■ TASK ITEM: Only the lines from the one containing "State.reset with sp" through the one containing "def run (w : Nat)" should be printed, exactly as they appear below, with both ends included.

■ EXERCISE MATERIALS:

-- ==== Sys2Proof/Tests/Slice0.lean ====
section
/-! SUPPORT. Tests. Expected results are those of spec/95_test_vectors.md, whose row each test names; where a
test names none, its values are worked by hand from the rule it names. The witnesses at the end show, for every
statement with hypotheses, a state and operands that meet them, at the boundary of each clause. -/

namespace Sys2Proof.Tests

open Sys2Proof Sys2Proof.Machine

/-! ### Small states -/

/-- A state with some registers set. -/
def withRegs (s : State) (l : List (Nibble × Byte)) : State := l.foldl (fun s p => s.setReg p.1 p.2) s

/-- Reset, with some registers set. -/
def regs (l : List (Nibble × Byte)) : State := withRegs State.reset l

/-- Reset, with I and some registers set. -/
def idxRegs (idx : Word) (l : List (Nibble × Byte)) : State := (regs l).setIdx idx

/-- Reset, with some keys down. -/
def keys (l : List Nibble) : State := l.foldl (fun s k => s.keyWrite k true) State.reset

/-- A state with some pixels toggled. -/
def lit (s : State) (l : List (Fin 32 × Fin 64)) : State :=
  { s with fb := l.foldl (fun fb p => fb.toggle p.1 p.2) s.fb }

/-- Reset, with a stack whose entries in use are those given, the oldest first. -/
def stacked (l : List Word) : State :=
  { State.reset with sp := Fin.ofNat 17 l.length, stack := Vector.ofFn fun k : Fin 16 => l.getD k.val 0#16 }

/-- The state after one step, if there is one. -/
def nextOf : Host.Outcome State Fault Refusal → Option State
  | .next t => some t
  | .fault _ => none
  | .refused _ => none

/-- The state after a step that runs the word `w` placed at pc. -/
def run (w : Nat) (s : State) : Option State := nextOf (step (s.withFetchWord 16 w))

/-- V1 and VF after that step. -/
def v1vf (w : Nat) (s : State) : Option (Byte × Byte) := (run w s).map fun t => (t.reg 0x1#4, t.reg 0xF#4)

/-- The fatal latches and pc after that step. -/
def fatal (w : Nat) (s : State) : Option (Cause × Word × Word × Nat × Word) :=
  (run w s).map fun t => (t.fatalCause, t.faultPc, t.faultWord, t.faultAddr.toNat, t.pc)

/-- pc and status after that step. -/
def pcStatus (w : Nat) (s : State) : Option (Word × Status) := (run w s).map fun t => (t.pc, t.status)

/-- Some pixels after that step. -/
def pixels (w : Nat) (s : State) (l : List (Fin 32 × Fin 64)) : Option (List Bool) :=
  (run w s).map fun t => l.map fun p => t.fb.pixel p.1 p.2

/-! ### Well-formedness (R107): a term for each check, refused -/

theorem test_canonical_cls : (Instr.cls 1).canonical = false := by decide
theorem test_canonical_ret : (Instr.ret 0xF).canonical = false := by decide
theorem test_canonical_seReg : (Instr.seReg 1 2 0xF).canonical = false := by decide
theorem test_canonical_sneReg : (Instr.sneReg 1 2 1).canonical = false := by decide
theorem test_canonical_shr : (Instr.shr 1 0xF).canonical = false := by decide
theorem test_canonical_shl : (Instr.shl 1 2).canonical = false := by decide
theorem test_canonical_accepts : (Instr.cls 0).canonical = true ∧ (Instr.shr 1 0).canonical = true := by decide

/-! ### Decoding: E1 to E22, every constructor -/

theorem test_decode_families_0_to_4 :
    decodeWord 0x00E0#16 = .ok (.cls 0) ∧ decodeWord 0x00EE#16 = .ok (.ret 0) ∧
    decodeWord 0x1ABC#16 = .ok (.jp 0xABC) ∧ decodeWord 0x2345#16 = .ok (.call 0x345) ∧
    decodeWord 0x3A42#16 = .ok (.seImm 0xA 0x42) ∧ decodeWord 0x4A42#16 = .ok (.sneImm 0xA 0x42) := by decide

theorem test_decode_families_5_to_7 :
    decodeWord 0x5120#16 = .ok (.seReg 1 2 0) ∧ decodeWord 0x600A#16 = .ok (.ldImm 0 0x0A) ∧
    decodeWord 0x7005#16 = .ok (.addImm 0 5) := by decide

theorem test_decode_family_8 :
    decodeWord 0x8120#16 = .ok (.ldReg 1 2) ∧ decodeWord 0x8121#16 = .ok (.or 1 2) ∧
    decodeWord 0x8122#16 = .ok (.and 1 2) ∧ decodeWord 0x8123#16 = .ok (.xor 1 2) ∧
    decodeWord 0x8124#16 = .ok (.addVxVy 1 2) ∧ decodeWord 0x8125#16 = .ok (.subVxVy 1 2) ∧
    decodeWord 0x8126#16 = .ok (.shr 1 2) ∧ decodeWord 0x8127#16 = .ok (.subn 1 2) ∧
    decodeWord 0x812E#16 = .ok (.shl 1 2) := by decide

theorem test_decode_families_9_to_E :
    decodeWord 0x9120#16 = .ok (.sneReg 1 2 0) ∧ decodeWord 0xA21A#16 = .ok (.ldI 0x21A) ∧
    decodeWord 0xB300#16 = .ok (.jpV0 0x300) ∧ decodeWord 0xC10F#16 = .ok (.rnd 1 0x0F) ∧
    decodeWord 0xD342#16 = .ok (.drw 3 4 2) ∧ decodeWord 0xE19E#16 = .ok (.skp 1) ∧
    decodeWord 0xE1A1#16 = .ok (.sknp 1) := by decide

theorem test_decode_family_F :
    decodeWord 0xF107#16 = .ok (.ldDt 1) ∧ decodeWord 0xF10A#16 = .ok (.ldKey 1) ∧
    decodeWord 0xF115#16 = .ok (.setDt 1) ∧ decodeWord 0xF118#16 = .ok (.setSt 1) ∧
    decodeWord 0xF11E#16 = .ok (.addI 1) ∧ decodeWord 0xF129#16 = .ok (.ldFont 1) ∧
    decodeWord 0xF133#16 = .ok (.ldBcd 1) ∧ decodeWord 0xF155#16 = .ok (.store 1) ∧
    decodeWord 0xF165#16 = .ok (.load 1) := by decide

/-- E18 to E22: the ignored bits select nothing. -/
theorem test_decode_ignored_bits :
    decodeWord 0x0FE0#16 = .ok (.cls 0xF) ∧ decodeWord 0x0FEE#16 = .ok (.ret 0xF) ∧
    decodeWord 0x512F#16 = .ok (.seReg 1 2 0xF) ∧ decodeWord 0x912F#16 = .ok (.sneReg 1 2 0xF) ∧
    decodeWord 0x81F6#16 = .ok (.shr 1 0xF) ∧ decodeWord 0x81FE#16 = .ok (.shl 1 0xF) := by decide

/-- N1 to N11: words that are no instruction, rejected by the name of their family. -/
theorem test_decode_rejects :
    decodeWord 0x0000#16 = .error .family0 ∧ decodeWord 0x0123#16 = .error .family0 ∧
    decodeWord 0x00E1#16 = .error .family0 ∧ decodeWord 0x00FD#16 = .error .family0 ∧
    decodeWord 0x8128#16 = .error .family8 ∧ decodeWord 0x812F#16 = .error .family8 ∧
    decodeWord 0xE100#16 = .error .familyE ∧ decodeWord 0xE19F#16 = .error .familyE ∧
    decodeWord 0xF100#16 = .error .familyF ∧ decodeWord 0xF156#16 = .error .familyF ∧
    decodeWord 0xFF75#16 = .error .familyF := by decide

■ SOLVED EXERCISE:
  { State.reset with sp := Fin.ofNat 17 l.length, stack := Vector.ofFn fun k : Fin 16 => l.getD k.val 0#16 }

/-- The state after one step, if there is one. -/
def nextOf : Host.Outcome State Fault Refusal → Option State
  | .next t => some t
  | .fault _ => none
  | .refused _ => none

/-- The state after a step that runs the word `w` placed at pc. -/
def run (w : Nat) (s : State) : Option State := nextOf (step (s.withFetchWord 16 w))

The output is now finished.